**ACTION ITEM:** Reproduce exactly, from the data that follows, the line with "let b := s.nvPage (journalAfter p)", the line with "def State.stepRecord (s", and every line that lies between them.

INPUT RECORDS section start

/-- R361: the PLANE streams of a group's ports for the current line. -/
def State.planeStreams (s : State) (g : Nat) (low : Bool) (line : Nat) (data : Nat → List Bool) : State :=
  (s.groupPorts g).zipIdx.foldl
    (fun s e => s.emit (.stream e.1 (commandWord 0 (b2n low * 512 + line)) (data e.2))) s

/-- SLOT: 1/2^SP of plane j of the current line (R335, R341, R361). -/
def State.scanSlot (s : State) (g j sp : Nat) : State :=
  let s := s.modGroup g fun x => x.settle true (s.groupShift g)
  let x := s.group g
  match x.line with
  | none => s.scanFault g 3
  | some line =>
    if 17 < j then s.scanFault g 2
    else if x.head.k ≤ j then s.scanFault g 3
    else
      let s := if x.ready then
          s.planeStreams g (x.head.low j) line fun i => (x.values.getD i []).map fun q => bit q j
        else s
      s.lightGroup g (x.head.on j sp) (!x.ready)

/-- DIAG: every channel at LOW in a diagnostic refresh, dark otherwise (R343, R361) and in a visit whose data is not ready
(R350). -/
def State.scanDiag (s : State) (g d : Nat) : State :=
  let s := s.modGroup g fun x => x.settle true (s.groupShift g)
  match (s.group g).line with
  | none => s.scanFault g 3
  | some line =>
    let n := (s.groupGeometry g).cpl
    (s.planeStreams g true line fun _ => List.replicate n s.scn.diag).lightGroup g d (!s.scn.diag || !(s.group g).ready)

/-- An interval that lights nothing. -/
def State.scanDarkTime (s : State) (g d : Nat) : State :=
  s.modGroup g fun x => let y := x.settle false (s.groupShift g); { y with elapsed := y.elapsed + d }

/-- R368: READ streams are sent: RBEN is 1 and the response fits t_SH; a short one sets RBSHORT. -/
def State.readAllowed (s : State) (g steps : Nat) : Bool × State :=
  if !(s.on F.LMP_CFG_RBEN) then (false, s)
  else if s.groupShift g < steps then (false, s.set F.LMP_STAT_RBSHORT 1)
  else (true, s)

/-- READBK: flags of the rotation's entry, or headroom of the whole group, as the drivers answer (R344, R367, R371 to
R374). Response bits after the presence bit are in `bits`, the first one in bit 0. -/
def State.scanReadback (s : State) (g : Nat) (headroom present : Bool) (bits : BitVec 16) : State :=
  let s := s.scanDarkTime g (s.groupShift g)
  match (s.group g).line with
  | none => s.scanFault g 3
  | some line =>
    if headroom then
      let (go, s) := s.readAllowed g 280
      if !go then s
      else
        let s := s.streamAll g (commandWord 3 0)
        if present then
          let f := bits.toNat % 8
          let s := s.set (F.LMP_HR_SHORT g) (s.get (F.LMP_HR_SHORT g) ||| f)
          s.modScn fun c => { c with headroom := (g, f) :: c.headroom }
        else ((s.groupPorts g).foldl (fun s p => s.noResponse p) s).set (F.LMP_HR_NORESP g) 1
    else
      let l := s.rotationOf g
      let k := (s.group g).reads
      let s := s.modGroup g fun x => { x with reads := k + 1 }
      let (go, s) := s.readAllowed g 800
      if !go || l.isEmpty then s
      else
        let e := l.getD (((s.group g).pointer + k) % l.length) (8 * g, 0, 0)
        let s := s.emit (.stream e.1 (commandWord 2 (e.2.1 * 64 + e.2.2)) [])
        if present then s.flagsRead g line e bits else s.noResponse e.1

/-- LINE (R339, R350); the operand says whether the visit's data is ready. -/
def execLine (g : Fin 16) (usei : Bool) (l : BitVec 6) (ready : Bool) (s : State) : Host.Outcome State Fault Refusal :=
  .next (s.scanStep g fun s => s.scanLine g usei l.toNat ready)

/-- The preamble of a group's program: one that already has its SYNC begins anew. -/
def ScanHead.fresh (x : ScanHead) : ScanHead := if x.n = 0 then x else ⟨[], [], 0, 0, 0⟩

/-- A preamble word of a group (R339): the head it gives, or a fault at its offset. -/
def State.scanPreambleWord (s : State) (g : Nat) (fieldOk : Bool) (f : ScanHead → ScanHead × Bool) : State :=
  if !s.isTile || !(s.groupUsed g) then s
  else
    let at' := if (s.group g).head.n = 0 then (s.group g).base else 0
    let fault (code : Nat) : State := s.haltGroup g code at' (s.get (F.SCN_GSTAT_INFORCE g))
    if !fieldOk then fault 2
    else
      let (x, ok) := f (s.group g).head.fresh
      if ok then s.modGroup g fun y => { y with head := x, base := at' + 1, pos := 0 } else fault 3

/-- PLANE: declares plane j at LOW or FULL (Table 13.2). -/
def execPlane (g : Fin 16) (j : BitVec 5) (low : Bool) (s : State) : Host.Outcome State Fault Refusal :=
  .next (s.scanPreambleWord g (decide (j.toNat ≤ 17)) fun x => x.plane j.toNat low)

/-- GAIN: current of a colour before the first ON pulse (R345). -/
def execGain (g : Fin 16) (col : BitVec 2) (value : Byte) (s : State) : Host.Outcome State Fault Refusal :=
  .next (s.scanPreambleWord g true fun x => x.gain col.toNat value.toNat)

INPUT RECORDS section end
INPUT RECORDS section start

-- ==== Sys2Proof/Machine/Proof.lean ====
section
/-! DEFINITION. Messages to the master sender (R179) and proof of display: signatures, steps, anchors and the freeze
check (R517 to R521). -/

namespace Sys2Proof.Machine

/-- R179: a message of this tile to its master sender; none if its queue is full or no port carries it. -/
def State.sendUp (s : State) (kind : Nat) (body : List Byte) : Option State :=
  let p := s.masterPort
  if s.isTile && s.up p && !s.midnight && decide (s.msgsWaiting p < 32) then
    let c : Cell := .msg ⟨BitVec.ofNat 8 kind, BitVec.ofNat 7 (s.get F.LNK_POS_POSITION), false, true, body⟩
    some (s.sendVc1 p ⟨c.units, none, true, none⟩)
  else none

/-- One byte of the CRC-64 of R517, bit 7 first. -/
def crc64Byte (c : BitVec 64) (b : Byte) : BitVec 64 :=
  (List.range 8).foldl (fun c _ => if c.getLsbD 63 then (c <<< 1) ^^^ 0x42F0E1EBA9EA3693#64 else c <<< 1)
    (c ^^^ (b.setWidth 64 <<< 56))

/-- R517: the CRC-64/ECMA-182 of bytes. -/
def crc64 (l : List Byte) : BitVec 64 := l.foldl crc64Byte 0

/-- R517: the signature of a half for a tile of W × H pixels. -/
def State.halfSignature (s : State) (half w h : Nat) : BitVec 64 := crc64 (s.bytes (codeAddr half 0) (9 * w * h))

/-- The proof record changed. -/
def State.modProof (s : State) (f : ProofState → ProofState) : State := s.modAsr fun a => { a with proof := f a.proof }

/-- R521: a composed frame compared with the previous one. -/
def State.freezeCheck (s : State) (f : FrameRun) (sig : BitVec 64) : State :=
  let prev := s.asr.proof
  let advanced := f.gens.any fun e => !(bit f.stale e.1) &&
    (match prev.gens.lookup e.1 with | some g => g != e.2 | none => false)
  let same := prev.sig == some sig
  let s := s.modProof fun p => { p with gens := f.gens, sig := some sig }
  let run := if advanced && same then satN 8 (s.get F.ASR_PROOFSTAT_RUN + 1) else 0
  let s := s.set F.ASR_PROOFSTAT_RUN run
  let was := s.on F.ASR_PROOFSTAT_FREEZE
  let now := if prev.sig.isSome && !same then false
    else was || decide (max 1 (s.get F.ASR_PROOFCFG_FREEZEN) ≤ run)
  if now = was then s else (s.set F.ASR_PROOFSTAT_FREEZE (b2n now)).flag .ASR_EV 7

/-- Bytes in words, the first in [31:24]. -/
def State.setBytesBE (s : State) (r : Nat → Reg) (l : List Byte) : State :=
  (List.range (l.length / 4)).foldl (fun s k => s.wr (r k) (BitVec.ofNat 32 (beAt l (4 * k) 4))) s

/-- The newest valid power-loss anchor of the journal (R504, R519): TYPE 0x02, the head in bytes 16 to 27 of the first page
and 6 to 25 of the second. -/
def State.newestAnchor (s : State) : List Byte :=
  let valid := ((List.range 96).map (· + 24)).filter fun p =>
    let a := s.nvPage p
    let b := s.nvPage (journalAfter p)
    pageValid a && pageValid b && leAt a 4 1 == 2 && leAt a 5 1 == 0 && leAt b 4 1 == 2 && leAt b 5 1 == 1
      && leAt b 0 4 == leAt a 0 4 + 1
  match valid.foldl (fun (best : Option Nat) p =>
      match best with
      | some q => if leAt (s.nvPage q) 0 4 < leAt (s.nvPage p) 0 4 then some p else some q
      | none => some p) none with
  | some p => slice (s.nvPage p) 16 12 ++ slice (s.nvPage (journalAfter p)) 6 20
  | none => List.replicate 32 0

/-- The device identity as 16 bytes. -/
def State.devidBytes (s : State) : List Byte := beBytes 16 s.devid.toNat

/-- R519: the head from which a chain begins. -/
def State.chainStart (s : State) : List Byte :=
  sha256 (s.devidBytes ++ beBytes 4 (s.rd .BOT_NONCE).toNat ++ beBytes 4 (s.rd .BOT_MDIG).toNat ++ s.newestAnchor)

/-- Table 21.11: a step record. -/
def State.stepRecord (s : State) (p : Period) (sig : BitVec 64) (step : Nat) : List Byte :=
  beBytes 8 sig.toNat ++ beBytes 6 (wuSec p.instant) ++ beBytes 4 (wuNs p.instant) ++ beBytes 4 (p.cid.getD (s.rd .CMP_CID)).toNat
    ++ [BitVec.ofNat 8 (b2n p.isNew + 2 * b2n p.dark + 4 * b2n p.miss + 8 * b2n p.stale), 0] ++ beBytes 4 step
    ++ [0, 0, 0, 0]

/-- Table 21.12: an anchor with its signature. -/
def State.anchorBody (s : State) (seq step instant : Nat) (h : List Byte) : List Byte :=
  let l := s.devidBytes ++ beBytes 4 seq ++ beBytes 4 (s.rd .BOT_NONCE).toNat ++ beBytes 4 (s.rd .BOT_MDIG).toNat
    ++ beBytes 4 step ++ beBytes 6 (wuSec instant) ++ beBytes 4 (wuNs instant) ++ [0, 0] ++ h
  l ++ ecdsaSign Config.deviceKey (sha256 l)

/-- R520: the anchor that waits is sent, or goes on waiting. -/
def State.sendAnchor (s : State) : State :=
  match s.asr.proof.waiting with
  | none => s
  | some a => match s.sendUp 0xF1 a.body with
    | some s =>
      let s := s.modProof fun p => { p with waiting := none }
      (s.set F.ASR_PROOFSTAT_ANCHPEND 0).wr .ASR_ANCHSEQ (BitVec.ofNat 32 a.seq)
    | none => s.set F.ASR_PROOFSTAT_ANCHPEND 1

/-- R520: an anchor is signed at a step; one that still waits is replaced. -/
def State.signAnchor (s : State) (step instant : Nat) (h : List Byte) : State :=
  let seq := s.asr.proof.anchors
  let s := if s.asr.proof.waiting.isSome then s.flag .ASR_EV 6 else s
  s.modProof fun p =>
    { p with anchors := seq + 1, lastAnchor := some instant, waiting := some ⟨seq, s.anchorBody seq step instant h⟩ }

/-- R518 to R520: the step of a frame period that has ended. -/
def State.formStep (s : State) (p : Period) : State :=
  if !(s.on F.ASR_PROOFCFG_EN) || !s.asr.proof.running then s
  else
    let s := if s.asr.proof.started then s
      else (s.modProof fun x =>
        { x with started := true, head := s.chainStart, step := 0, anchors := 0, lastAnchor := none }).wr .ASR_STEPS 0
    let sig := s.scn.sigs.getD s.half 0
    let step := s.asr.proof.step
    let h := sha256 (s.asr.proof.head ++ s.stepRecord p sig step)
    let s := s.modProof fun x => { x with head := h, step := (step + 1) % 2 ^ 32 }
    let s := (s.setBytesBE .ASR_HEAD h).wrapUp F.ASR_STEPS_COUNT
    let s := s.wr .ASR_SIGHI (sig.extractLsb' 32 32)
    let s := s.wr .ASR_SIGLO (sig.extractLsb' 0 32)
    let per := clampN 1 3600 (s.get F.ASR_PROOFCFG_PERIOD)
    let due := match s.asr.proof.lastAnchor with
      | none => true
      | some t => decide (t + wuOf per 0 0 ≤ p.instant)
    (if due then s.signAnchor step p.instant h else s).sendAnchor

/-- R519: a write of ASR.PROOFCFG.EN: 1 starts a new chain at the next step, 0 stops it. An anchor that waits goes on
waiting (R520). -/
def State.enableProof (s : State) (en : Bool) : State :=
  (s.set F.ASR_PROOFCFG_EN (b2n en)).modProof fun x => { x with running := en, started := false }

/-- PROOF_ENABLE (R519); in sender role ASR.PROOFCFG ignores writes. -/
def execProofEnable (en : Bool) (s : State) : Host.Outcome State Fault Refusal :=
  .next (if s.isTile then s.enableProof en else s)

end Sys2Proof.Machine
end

INPUT RECORDS section end
INPUT RECORDS section start

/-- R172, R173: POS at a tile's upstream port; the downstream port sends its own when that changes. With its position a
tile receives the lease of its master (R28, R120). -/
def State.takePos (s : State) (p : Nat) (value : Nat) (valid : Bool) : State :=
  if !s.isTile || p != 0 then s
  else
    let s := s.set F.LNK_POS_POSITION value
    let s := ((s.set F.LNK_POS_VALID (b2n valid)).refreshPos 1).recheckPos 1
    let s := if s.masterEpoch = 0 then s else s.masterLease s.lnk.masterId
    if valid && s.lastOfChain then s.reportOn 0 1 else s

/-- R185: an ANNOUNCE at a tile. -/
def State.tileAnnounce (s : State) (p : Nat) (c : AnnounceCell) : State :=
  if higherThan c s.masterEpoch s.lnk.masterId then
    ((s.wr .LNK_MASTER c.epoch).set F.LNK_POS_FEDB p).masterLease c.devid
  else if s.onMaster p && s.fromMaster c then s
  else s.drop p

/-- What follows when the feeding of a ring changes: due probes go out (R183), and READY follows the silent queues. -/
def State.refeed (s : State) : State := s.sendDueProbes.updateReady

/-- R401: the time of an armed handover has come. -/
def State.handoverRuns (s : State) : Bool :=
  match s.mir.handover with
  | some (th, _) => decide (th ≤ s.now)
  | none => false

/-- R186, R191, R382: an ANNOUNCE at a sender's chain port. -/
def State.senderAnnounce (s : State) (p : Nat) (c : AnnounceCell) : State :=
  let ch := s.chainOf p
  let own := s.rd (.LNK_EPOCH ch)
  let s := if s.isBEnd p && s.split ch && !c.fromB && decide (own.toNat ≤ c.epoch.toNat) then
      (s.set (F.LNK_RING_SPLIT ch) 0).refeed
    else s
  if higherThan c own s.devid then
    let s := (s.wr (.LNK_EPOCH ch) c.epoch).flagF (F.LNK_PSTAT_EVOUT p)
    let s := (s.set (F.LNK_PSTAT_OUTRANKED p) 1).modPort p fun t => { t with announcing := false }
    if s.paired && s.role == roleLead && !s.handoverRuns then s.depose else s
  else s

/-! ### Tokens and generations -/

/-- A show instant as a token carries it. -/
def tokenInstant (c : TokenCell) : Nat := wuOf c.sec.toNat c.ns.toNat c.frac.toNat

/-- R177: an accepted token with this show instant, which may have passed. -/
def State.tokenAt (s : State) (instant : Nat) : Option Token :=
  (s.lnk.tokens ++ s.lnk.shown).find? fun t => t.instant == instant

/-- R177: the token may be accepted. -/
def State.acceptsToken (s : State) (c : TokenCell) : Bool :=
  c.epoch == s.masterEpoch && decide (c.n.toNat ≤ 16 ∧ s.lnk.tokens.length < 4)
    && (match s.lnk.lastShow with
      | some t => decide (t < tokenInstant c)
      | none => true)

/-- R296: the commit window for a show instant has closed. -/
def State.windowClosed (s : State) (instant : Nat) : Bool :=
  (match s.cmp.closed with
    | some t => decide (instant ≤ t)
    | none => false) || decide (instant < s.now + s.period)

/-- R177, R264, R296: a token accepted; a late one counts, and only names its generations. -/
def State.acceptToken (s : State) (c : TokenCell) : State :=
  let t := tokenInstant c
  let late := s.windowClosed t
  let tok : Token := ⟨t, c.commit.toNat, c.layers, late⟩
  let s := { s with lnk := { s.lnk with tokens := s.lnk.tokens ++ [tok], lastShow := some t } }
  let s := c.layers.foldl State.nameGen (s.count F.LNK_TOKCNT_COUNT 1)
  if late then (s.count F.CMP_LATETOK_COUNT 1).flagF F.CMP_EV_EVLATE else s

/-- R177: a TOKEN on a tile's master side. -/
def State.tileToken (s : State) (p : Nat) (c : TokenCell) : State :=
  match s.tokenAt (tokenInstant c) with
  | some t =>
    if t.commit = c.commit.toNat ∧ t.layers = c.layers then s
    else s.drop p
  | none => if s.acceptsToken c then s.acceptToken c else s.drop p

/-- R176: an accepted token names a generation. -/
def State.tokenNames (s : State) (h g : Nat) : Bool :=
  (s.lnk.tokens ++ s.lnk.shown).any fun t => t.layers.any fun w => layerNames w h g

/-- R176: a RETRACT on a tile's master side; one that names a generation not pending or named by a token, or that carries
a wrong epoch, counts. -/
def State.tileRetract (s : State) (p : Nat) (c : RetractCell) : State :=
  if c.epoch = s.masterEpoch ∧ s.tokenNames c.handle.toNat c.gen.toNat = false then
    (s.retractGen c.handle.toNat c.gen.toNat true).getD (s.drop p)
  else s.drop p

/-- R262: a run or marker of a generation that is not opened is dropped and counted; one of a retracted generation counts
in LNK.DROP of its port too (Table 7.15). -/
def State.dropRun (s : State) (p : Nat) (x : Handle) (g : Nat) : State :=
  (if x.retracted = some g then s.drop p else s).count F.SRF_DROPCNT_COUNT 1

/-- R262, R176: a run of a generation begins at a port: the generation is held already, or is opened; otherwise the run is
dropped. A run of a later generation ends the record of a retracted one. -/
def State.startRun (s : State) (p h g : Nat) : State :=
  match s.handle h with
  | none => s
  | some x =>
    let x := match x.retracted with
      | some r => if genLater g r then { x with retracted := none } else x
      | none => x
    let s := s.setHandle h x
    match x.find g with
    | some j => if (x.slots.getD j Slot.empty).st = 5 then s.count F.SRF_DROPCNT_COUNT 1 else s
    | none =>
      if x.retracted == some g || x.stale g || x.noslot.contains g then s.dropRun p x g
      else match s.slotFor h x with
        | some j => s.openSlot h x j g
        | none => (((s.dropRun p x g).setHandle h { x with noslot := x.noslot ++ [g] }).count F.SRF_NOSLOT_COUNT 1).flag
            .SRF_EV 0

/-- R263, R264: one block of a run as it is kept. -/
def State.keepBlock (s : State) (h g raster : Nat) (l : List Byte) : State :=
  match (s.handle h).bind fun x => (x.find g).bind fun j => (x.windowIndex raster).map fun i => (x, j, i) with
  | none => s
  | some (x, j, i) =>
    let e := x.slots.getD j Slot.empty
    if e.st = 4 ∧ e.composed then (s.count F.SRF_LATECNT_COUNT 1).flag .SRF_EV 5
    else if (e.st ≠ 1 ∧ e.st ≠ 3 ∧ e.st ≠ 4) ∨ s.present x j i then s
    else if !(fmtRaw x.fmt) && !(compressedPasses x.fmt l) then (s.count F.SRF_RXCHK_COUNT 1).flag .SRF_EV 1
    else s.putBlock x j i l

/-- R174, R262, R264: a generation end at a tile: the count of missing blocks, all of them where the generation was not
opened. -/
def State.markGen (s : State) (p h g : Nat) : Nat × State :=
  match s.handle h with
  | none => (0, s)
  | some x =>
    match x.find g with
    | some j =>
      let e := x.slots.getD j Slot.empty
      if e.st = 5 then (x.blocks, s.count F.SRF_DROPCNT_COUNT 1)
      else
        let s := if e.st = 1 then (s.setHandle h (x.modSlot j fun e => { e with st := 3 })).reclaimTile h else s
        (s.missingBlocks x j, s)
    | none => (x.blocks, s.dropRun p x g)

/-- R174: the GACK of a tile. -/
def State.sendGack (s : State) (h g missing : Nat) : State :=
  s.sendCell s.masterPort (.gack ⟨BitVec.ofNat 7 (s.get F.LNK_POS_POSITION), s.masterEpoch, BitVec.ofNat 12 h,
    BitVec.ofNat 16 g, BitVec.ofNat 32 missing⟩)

INPUT RECORDS section end

**WRITTEN RESPONSE:**
    let b := s.nvPage (journalAfter p)
    pageValid a && pageValid b && leAt a 4 1 == 2 && leAt a 5 1 == 0 && leAt b 4 1 == 2 && leAt b 5 1 == 1
      && leAt b 0 4 == leAt a 0 4 + 1
  match valid.foldl (fun (best : Option Nat) p =>
      match best with
      | some q => if leAt (s.nvPage q) 0 4 < leAt (s.nvPage p) 0 4 then some p else some q
      | none => some p) none with
  | some p => slice (s.nvPage p) 16 12 ++ slice (s.nvPage (journalAfter p)) 6 20
  | none => List.replicate 32 0

/-- The device identity as 16 bytes. -/
def State.devidBytes (s : State) : List Byte := beBytes 16 s.devid.toNat

/-- R519: the head from which a chain begins. -/
def State.chainStart (s : State) : List Byte :=
  sha256 (s.devidBytes ++ beBytes 4 (s.rd .BOT_NONCE).toNat ++ beBytes 4 (s.rd .BOT_MDIG).toNat ++ s.newestAnchor)

/-- Table 21.11: a step record. -/
def State.stepRecord (s : State) (p : Period) (sig : BitVec 64) (step : Nat) : List Byte :=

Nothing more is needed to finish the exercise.